### Brief
Using the material below, return exactly the lines between the one holding "rw [hminus, sub_eq_add_neg]" and the one holding "rw [fDiv_finite ha", inclusive, and no others.

==== Data under study

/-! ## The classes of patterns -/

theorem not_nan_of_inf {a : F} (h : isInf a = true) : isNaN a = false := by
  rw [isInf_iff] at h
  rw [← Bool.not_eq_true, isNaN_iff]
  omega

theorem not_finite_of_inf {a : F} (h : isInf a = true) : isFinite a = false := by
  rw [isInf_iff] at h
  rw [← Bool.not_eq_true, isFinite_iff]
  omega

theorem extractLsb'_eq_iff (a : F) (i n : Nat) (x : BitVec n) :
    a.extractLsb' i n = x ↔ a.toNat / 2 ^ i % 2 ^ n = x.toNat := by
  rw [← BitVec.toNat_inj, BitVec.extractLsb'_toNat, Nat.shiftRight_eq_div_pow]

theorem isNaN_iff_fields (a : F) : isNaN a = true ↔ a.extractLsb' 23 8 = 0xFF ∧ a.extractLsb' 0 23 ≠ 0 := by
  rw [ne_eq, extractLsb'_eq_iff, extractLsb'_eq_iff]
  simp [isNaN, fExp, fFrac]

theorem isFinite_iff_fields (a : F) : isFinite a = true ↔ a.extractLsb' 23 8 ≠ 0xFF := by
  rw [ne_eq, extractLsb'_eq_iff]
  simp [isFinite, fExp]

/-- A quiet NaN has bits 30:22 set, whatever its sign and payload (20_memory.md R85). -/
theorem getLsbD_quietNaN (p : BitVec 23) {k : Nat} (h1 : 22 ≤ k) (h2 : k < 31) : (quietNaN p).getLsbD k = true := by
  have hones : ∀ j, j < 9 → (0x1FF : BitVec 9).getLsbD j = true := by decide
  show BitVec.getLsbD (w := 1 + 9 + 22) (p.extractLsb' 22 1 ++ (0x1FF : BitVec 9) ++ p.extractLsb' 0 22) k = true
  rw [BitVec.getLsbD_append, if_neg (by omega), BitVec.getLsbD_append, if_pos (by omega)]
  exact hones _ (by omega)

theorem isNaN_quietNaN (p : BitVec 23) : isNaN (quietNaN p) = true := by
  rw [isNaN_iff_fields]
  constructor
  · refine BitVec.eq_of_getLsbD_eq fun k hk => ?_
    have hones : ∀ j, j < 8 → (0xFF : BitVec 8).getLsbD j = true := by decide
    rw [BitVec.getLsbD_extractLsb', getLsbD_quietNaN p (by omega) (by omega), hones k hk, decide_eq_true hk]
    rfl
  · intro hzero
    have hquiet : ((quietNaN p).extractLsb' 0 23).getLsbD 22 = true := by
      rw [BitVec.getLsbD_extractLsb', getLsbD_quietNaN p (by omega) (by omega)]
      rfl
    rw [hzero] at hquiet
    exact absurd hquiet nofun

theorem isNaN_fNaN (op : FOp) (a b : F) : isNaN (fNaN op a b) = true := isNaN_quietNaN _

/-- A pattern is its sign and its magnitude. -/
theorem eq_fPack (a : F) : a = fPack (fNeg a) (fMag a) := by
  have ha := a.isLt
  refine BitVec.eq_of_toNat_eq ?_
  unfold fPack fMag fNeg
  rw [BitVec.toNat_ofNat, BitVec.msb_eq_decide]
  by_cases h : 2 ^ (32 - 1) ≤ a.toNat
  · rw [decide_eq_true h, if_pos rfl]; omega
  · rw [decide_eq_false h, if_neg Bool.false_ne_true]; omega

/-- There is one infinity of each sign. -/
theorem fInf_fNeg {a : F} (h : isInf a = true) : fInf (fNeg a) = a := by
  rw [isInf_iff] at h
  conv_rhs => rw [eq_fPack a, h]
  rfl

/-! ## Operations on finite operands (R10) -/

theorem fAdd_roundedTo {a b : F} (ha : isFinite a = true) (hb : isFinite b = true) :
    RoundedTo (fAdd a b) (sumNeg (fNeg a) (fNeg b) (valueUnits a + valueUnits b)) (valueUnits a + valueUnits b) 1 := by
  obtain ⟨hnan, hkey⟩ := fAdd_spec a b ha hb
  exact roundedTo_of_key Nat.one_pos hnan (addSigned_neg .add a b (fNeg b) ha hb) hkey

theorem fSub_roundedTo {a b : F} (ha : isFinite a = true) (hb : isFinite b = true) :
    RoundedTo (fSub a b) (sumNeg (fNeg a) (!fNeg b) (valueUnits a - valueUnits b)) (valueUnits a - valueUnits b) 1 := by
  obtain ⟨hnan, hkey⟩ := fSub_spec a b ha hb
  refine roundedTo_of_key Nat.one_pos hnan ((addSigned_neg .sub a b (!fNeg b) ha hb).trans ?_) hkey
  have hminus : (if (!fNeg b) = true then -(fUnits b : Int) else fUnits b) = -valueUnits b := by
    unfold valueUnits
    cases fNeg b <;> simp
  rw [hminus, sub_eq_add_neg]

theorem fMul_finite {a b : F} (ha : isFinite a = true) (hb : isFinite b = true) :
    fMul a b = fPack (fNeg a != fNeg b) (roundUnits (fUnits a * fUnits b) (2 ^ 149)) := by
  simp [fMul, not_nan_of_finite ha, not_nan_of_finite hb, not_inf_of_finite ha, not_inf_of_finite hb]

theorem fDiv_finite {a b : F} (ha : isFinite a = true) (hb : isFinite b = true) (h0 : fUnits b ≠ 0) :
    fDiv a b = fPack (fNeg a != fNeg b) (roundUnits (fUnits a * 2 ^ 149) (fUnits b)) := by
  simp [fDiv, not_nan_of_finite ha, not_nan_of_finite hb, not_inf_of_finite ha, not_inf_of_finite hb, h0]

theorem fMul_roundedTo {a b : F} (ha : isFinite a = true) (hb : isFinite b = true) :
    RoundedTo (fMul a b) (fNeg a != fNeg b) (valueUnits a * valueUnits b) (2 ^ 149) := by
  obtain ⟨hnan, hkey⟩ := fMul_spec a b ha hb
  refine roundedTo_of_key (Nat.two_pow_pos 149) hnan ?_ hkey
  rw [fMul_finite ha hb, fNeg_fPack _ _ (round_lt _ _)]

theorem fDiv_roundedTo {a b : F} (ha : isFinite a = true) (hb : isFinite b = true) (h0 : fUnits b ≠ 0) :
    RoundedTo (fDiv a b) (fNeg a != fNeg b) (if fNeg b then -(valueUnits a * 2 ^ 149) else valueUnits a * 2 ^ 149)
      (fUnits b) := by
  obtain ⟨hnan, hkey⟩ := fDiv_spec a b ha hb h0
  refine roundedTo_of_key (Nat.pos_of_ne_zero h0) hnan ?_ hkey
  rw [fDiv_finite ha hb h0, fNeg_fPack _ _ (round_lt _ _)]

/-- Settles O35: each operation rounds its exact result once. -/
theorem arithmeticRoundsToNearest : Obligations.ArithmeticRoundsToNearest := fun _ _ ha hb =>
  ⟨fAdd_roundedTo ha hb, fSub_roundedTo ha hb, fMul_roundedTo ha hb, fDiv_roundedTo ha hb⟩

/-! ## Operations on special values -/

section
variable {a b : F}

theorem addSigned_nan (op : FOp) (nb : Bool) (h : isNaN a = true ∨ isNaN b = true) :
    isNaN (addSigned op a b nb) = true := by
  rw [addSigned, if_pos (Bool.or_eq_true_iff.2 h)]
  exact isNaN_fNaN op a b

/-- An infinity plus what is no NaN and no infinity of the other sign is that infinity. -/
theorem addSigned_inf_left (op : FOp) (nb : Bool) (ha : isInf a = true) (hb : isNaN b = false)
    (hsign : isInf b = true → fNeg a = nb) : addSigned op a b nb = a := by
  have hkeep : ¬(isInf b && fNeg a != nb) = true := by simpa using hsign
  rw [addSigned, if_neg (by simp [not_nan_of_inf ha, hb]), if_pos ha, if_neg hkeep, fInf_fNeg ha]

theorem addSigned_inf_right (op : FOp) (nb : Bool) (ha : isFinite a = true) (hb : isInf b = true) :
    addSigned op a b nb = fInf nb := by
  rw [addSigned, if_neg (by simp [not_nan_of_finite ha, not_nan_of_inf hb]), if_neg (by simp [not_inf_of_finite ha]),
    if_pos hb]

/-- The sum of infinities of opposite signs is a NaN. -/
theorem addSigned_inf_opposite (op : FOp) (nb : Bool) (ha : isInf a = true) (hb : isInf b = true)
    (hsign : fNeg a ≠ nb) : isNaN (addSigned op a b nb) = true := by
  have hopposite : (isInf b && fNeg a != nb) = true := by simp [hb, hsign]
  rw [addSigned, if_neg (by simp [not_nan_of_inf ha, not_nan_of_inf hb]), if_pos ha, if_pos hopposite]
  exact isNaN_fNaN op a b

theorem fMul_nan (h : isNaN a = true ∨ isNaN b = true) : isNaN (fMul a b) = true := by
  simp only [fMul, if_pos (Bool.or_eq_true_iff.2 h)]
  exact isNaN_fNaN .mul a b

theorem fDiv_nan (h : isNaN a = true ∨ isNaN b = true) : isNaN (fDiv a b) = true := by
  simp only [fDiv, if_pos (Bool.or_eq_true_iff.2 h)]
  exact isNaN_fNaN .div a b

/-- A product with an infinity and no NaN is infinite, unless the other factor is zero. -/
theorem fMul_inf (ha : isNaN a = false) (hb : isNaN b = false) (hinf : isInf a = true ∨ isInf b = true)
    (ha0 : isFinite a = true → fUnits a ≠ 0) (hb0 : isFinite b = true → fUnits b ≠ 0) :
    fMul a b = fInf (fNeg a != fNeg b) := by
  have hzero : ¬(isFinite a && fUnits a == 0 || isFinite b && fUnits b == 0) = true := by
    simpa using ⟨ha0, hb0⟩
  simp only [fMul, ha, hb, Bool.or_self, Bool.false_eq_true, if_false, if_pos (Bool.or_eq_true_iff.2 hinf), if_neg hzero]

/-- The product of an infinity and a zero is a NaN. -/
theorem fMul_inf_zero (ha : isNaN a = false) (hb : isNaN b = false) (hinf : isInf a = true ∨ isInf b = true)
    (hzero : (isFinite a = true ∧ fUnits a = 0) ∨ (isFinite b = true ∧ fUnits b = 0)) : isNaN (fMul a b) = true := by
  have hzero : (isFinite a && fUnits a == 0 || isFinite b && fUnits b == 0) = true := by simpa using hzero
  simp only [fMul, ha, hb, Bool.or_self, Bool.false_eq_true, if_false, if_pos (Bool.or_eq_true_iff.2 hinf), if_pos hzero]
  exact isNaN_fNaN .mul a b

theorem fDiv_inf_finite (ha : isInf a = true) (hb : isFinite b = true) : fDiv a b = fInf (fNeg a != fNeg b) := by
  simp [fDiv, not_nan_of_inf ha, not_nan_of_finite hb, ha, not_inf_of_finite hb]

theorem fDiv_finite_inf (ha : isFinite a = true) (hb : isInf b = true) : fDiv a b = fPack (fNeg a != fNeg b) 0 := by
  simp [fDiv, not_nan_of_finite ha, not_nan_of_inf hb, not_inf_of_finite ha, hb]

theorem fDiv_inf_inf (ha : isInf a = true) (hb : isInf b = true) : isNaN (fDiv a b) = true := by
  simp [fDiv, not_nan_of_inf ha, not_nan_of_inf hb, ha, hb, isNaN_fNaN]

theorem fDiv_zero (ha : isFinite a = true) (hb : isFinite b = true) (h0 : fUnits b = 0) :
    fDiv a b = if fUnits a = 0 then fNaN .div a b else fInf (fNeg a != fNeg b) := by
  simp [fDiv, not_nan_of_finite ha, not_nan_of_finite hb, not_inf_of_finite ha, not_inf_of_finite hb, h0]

========

### Output of the exercise
  rw [hminus, sub_eq_add_neg]

theorem fMul_finite {a b : F} (ha : isFinite a = true) (hb : isFinite b = true) :
    fMul a b = fPack (fNeg a != fNeg b) (roundUnits (fUnits a * fUnits b) (2 ^ 149)) := by
  simp [fMul, not_nan_of_finite ha, not_nan_of_finite hb, not_inf_of_finite ha, not_inf_of_finite hb]

theorem fDiv_finite {a b : F} (ha : isFinite a = true) (hb : isFinite b = true) (h0 : fUnits b ≠ 0) :
    fDiv a b = fPack (fNeg a != fNeg b) (roundUnits (fUnits a * 2 ^ 149) (fUnits b)) := by
  simp [fDiv, not_nan_of_finite ha, not_nan_of_finite hb, not_inf_of_finite ha, not_inf_of_finite hb, h0]

theorem fMul_roundedTo {a b : F} (ha : isFinite a = true) (hb : isFinite b = true) :
    RoundedTo (fMul a b) (fNeg a != fNeg b) (valueUnits a * valueUnits b) (2 ^ 149) := by
  obtain ⟨hnan, hkey⟩ := fMul_spec a b ha hb
  refine roundedTo_of_key (Nat.two_pow_pos 149) hnan ?_ hkey
  rw [fMul_finite ha hb, fNeg_fPack _ _ (round_lt _ _)]

theorem fDiv_roundedTo {a b : F} (ha : isFinite a = true) (hb : isFinite b = true) (h0 : fUnits b ≠ 0) :
    RoundedTo (fDiv a b) (fNeg a != fNeg b) (if fNeg b then -(valueUnits a * 2 ^ 149) else valueUnits a * 2 ^ 149)
      (fUnits b) := by
  obtain ⟨hnan, hkey⟩ := fDiv_spec a b ha hb h0
  refine roundedTo_of_key (Nat.pos_of_ne_zero h0) hnan ?_ hkey
  rw [fDiv_finite ha hb h0, fNeg_fPack _ _ (round_lt _ _)]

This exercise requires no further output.